Bandeau
mcInform@ctions
Travail de fourmi, effet papillon...
Descriptif du site
Mediapart
Procès Sarkozy-Kadhafi : le parquet requiert sept ans de prison ferme contre l’ancien président
#Sarkozy #Libye #procesSarkozy
Article mis en ligne le 28 mars 2025

C’est une première dans l’histoire pénale et politique française : jamais une telle peine n’avait été requise pour un ancien président de la République, décrit par les procureurs comme le « commanditaire » d’un pacte de corruption avec la dictature libyenne.

Le procureur a estimé que l’affaire des financements libyens a dessiné « le tableau très sombre d’une partie de la République ». « Un tableau marqué par une corruption de haute intensité, attisée par l’ambition, la soif de pouvoir, la cupidité et qui a tissé sa toile jusqu’aux plus hautes sphères de l’État. »

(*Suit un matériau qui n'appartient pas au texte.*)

-- ==== Sys2Proof/Machine/TileControl.lean ====
section
/-!
DEFINITION. Machine/TileControl.lean: dispatch start and end of a tile, TILE_CTL, preemption with its save record,
restore, tile reset, program load and retirement (R122 to R150, R157, R202, R512).
-/

namespace Sys2Proof.Machine

/-- Physical tile group of a logical tile (R411): spare 64 + k lies in group 2k + 1. -/
def groupOf (s : State) (t : Nat) : Nat :=
  let p := physOf s t
  if p < 64 then p / 8 else 2 * (p - 64) + 1

/-- Whether the power domain of a tile is on (R413). -/
def tilePowered (s : State) (t : Nat) : Bool :=
  (s.fld .SPAN_PWR_STAT [t / 64] SPAN_PWR_STAT.PD_ON >>> groupOf s t) % 2 == 1

/-- Verdicts that are discarded count as failed for the epochs that depend on them (R125, R194). -/
def failVerdicts (s : State) (t : Nat) : State :=
  ((s.tile t).mmas.map (·.tag)).foldl (fun s tag => epochVerdict s t tag false) s

/-- A tile whose queued and executing instructions are discarded; writes already issued complete (R148, R252). -/
def Tile.discard (x : Tile) : Tile :=
  { x.contStop with
    outs := x.outs, excTag := none, acc0 := .none, acc1 := .none, com0 := .none, com1 := .none, inj := false }

/-- The tiles of the dispatch that a tile runs: those of the same serial number, or, for a dispatch started
directly, the started tiles of its context outside queue service (R101, R157). -/
def dispTiles (s : State) (t : Nat) : List Nat :=
  let x := s.tile t
  (s.tiles.filter (fun p => p.2.started && p.2.disp == x.disp && (x.disp != 0 || tileCtx s p.1 == tileCtx s t))).map
    (·.1)

/-- The end-of-dispatch roll of one tile (R101). -/
def endRoll (s : State) (t : Nat) : State :=
  (List.range 16).foldl (fun s a =>
    if s.bit .TILE_AMAX (tix t ++ [a]) TILE_AMAX.AUTO then rollAmax s t a else s) s

/-- A tile becomes IDLE; when the last tile of its dispatch does, the roll takes place (R157). A dispatch that was
started directly is then over. -/
def goIdle (s : State) (t : Nat) : State :=
  let s := s.setTstate t 0
  let x := s.tile t
  if !x.started then s
  else
    let s := s.setTile t { x with ended := true, fetchHold := true }
    let ts := dispTiles s t
    if ts.all (fun u => (s.tile u).ended) then
      let s := ts.foldl endRoll s
      if x.disp = 0 then ts.foldl (fun s u => s.setTile u { s.tile u with started := false, ended := false }) s else s
    else s

/-! START (R132, R142, R201). -/

/-- Whether the Stay window of a tile is legal. -/
def stayWinOk (s : State) (t : Nat) : Bool :=
  decide (s.fld .TILE_STAY_WIN (tix t) TILE_STAY_WIN.SPAN_BASE + s.fld .TILE_STAY_WIN (tix t) TILE_STAY_WIN.SPAN_COUNT
    ≤ 1024) &&
  decide (s.fld .TILE_STAY_WIN (tix t) TILE_STAY_WIN.KST_BASE + s.fld .TILE_STAY_WIN (tix t) TILE_STAY_WIN.KST_COUNT
    ≤ 4096)

/-- The effect of an accepted START (R132). -/
def startTile (s : State) (t disp : Nat) : State :=
  let x := s.tile t
  let ctx := s.fld .TILE_ENTRY (tix t) TILE_ENTRY.CTX_ID
  let pc := s.fld .TILE_ENTRY (tix t) TILE_ENTRY.PC
  let change := ctx != tileCtx s t
  let y : Tile := if change then { x with mem := [], poison := [], badMem := [], vregs := [], pregs := [] } else x
  let s := if change && !x.progWritten then s.wr .TILE_PROG_ID (tix t) 0 else s
  let s := s.setFld .TILE_STAT (tix t) TILE_STAT.CTX_ID ctx
  let s := (s.wr .TILE_EXC (tix t) 0).wr .TILE_EXC_ADDR (tix t) 0
  let s := (s.setFld .TILE_MOVE_STAT (tix t) TILE_MOVE_STAT.FIRST_STATUS 0).setFld .TILE_MOVE_STAT (tix t)
    TILE_MOVE_STAT.FAIL_CNT 0
  let s := s.setFld .TILE_EPOCH (tix t) TILE_EPOCH.REVOKED_D 0
  let s := s.setFld .TILE_FMT_FLAGS (tix t) ⟨10, 8⟩ 0
  let sregs := mset 0 (mset 0 (mset 0 [] 1 (BitVec.ofNat 64 (s.rd .TILE_ARG (tix t)))) 2
    (BitVec.ofNat 64 (s.fld .TILE_ENTRY (tix t) TILE_ENTRY.RANK))) 3
    (BitVec.ofNat 64 (s.fld .TILE_ENTRY (tix t) TILE_ENTRY.COUNT_M1 + 1))
  let y : Tile := { y with
    sregs := sregs, pc := pc, nextTag := 0, fetchHold := false, qs := [], qv := [], qm := [], qx := [], uses := [],
    resv := [], acc0 := .none, acc1 := .none, com0 := .none, com1 := .none, ishape0 := 3, iint0 := false,
    ishape1 := 3, iint1 := false, mmas := [], drains := [], retryBank := none, moves := [], loads := [],
    wfail := [], fence := none, stays := [], excTag := none, aborting := false, progWritten := false, retiring := 0, started := true, ended := false,
    layer := 0, wants := [], rfail := false, disp := disp, stcFails := 0, gran := s.fld .CTX_RSV_CTL [ctx] CTX_RSV_CTL.GRAN, ordered := s.bit .CTX_MODE [ctx] CTX_MODE.ORDER }
  let s := (s.setTile t y).setTstate t 1
  if pc % 8 ≠ 0 then raiseExc s t 0 0 0x08 pc 0 else settle s t

/-- Whether a START is accepted in the state the tile is in (R132, R141, R142, R201, R373, R413). -/
def startOk (s : State) (t : Nat) : Bool :=
  s.tstate t == 0 && !s.bit .TILE_CTL (tix t) TILE_CTL.DISABLE && stayWinOk s t && tilePowered s t &&
  !s.bit .KST_PARK [] KST_PARK.PARKED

Le PNF, qui a mis en lumière depuis le 25 mars l’impressionnante charpente de l’accusation, a également demandé des peines de prison ferme à l’encontre de ses deux principaux lieutenants politiques, Claude Guéant, qui fut son plus proche collaborateur pendant dix ans, et Brice Hortefeux, intime parmi les intimes, tous deux ayant la particularité d’avoir été ministres de l’intérieur de Sarkozy : six ans et 100 000 euros d’amende contre Claude Guéant et trois ans et 150 000 euros d’amende contre Brice Hortefeux.

Les deux hommes étaient absents, Claude Guéant pour des raisons médicales et Brice Hortefeux pour des raisons liées à un deuil récent.

Le parquet a également requis trois ans de prison et 150 000 euros d’amende à l’encontre de l’affairiste Thierry Gaubert, un autre proche de Nicolas Sarkozy dont il fut le collaborateur à la mairie de Neuilly-sur-Seine puis au sein du gouvernement Balladur (1993-1995). Gaubert avait notamment perçu en février 2006 sur un compte aux Bahamas près d’un demi-million d’euros d’argent libyen, inscrivant dans une note d’agenda quelques jours avant de recevoir les fonds la mention « Ns-Campagne ».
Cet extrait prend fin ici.